/-- Whether the step is a compact form. -/
def Instr.isCompact : Instr → Bool
  | .nopCompact .. | .movZ32Compact .. | .movZ64Compact .. | .movwCompact .. | .nrelCompact .. | .strandCompact ..
  | .parkCompact .. | .exitCompact .. | .retCompact .. | .joinCompact .. | .yieldCompact .. | .tbarCompact ..
  | .tdoneCompact .. | .iaddS32Compact .. | .iaddZ32Compact .. | .isubS32Compact .. | .isubZ32Compact .. | .iadd64Z64Compact ..
  | .iaddS32SatCompact .. | .isubS32SatCompact .. | .iaddZ32SatCompact .. | .imulS32Compact .. | .imulZ32Compact .. | .imulhS32Compact ..
  | .imulhZ32Compact .. | .idivS32Compact .. | .idivZ32Compact .. | .iremS32Compact .. | .iremZ32Compact .. | .iminS32Compact ..
  | .iminZ32Compact .. | .imaxS32Compact .. | .imaxZ32Compact .. | .iabsS32Compact .. | .inegS32Compact .. | .popcZ32Compact ..
  | .clzZ32Compact .. | .andZ32Compact .. | .orZ32Compact .. | .xorZ32Compact .. | .andnZ32Compact .. | .notZ32Compact ..
  | .brevZ32Compact .. | .andZ64Compact .. | .orZ64Compact .. | .shlZ32Compact .. | .shrZ32Compact .. | .sarS32Compact ..
  | .rotZ32Compact .. | .shlZ64Compact .. | .shrZ64Compact .. | .sarS64Compact .. | .xorZ64Compact .. | .isetEqS32Compact ..
  | .isetNeS32Compact .. | .isetLtS32Compact .. | .isetLeS32Compact .. | .isetGtS32Compact .. | .isetGeS32Compact .. | .isetLtZ32Compact ..
  | .isetGeZ32Compact .. | .faddF32Compact .. | .fsubF32Compact .. | .fmulF32Compact .. | .fminF32Compact .. | .fmaxF32Compact ..
  | .faddF32FtzCompact .. | .fsubF32FtzCompact .. | .fmulF32FtzCompact .. | .fsetEqF32Compact .. | .fsetNeF32Compact .. | .fsetLtF32Compact ..
  | .fsetLeF32Compact .. | .fsetGtF32Compact .. | .fsetGeF32Compact .. | .fsetUnF32Compact .. | .frndF32Compact .. | .frcpF32Compact ..
  | .frsqF32Compact .. | .fsqrtF32Compact .. | .fex2F32Compact .. | .flg2F32Compact .. | .fsinF32Compact .. | .fcosF32Compact ..
  | .frndF32RzCompact .. | .f2iS32F32RzCompact .. | .f2iZ32F32RzCompact .. | .i2fF32S32Compact .. | .i2fF32Z32Compact .. | .cvtF16F32Compact ..
  | .cvtF32F16Compact .. | .cvtBf16F32Compact .. | .cvtF32Bf16Compact .. | .packE4m3Compact .. | .packE5m2Compact .. | .packE2m1Compact ..
  | .packBf16Compact .. | .unpkE4m3Compact .. | .unpkE5m2Compact .. | .unpkE2m1Compact .. | .unpkBf16Compact .. | .dot4S8Compact ..
  | .dot8S4Compact .. | .fdot4E4m3Compact .. | .fdot4E5m2Compact .. | .shflIdxCompact .. | .shflUpCompact .. | .shflDownCompact ..
  | .shflXorCompact .. | .matchZ32Compact .. | .matchZ64Compact .. | .bfeZ32Compact .. | .bfeS32Compact .. | .popcZ64Compact ..
  | .clzZ64Compact .. | .ldPoolZ32Compact .. | .stPoolZ32Compact .. | .ldCoreZ32Compact .. | .stCoreZ32Compact .. | .ldLaneZ32Compact ..
  | .stLaneZ32Compact .. | .ldGlobZ32Compact .. | .stGlobZ32Compact .. | .ldCoreZ64Compact .. | .stCoreZ64Compact .. => true
  | _ => false

/-- The control fields of an instruction; an event has none. -/
def Instr.coreCtl : Instr → Option Ctl
  | .nop c | .waitf c | .sleep c _ | .yield c | .mov c _ _ _
  | .movw c _ _ | .movi c _ _ _ | .sel c _ _ _ _ _ | .nrel c _ | .strand c _
  | .park c | .bra c _ | .brc c _ _ _ | .brx c _ _ _ | .call c _
  | .callx c _ | .ret c | .join c | .exit c | .iadd c _ _ _ _ _
  | .isub c _ _ _ _ _ | .iadd64 c _ _ _ _ _ | .iaddImm c _ _ _ _ _ | .isubImm c _ _ _ _ _ | .iaddc c _ _ _ _
  | .imul c _ _ _ _ | .imulh c _ _ _ _ | .imulImm c _ _ _ _ | .imad c _ _ _ _ _ | .imadw c _ _ _ _ _
  | .idiv c _ _ _ _ | .irem c _ _ _ _ | .imin c _ _ _ _ | .imax c _ _ _ _ | .iabs c _ _ _
  | .ineg c _ _ _ | .lea c _ _ _ _ _ _ | .and c _ _ _ _ | .or c _ _ _ _ | .xor c _ _ _ _
  | .andn c _ _ _ _ | .not c _ _ _ | .andImm c _ _ _ | .orImm c _ _ _ | .xorImm c _ _ _
  | .andnImm c _ _ _ | .shl c _ _ _ _ | .shr c _ _ _ _ | .sar c _ _ _ _ | .rot c _ _ _ _
  | .shf c _ _ _ _ _ | .bfe c _ _ _ _ | .bfi c _ _ _ _ | .popc c _ _ _ | .clz c _ _ _
  | .brev c _ _ _ | .prmb c _ _ _ _ | .iset c _ _ _ _ _ | .fadd c _ _ _ _ _ | .fsub c _ _ _ _ _
  | .fmul c _ _ _ _ _ | .fmin c _ _ _ _ | .fmax c _ _ _ _ | .faddImm c _ _ _ _ _ | .fsubImm c _ _ _ _ _
  | .fmulImm c _ _ _ _ _ | .fminImm c _ _ _ _ | .fmaxImm c _ _ _ _ | .ffma c _ _ _ _ _ _ | .fsetCompare c _ _ _ _ _
  | .frcp c _ _ _ | .frsq c _ _ _ | .fsqrt c _ _ _ | .fex2 c _ _ _ | .flg2 c _ _ _
  | .fsin c _ _ _ | .fcos c _ _ _ | .hfma2 c _ _ _ _ _ _ _ _ _ _ | .f2i c _ _ _ _ _ _ | .i2f c _ _ _ _ _ _
  | .cvt c _ _ _ _ _ _ | .frnd c _ _ _ _ | .pack c _ _ _ _ _ _ _ _ | .unpk c _ _ _ _ _ | .dot4 c _ _ _ _
  | .dot8 c _ _ _ _ | .fdot4 c _ _ _ _ _ | .shfl c _ _ _ _ _ _ | .vote c _ _ _ | .matchI c _ _ _
  | .pset c _ _ _ _ _ _ _ | .pmovGet c _ | .pmovSet c _ | .mma c _ _ _ _ | .mmas c _ _ _ _ _
  | .mmab c _ _ _ _ _ | .cmprs c _ _ _ _ | .cclr c _ | .cld c _ _ _ | .cscl c _ _
  | .cst c _ _ _ _ | .qinit c _ _ _ | .qpush c _ _ | .qpop c _ _ | .qstat c _ _
  | .copy c _ _ _ _ _ _ _ _ | .reel c _ _ _ | .reelw c _ _ | .aloop c _ _ | .aqput c _ _ _ _
  | .aend c | .ld c _ _ _ _ _ _ | .st c _ _ _ _ _ _ _ | .ldx c _ _ _ _ _ _ | .stx c _ _ _ _ _ _ _
  | .atom c _ _ _ _ _ _ _ _ | .atomr c _ _ _ _ _ _ _ | .fence c _ _ | .pin c _ _ | .unpin c _ _
  | .icinv c _ _ | .pref c _ _ | .launch c _ | .spawn c _ _ _ | .depdec c _
  | .phend c _ | .tbar c | .tdone c | .fwait c _ _ _ _ | .fsetFuture c _ _ _ _ _
  | .ftest c _ _ _ | .lock c _ _ | .unlock c _ _ | .chpush c _ _ _ _ | .chpop c _ _ _ _
  | .waitc c _ _ _ | .trap c _ | .tret c _ | .replay c | .unwind c
  | .endg c | .frqpop c _ | .mapreq c _ _ | .srd c _ _ | .swr c _ _
  | .uread c _ _ _ | .uwrite c _ _ _ | .bkpt c _ | .put c _ _ _ _ | .get c _ _ _ _
  | .ratom c _ _ _ _ _ _ | .coll c _ _ _ _ _ | .wstat c _ _ _ => some c
  | _ => none

/-- The control fields of an instruction in either form. -/
def Instr.ctl (i : Instr) : Option Ctl := i.core.coreCtl

/-- The operand fields of an instruction in either form. -/
def Instr.slots (i : Instr) : List Slot := i.core.coreSlots

/-- The destination slot that an instruction writes, if it writes one. -/
def Instr.dest (i : Instr) : Option Slot := i.slots.find? fun sl => sl.role.writes

/-- The slots that an instruction reads. -/
def Instr.reads (i : Instr) : List Slot := i.slots.filter fun sl => sl.role.reads

/-- Whether an instruction is result-producing (R108): its D field is a destination, and it is not MOVW. -/
def Instr.producesResult (i : Instr) : Bool :=
  match i.core with
  | .movw .. => false
  | _ => i.dest.isSome

/-- The queue that a Q-level field names, if one does: true for a source (a pop), false for a destination (a push). -/
def Instr.qField (i : Instr) : Option (Bool × Nat) :=
  (i.slots.find? fun sl => sl.op.lvl == .q).map fun sl => (sl.role.reads, sl.op.idx.toNat)

end Sys2Proof
end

### TASK OBJECTIVE
What is the number of lines in the listing above that contain the word "fields"? Reply with that number alone.

### FINAL ANSWER
3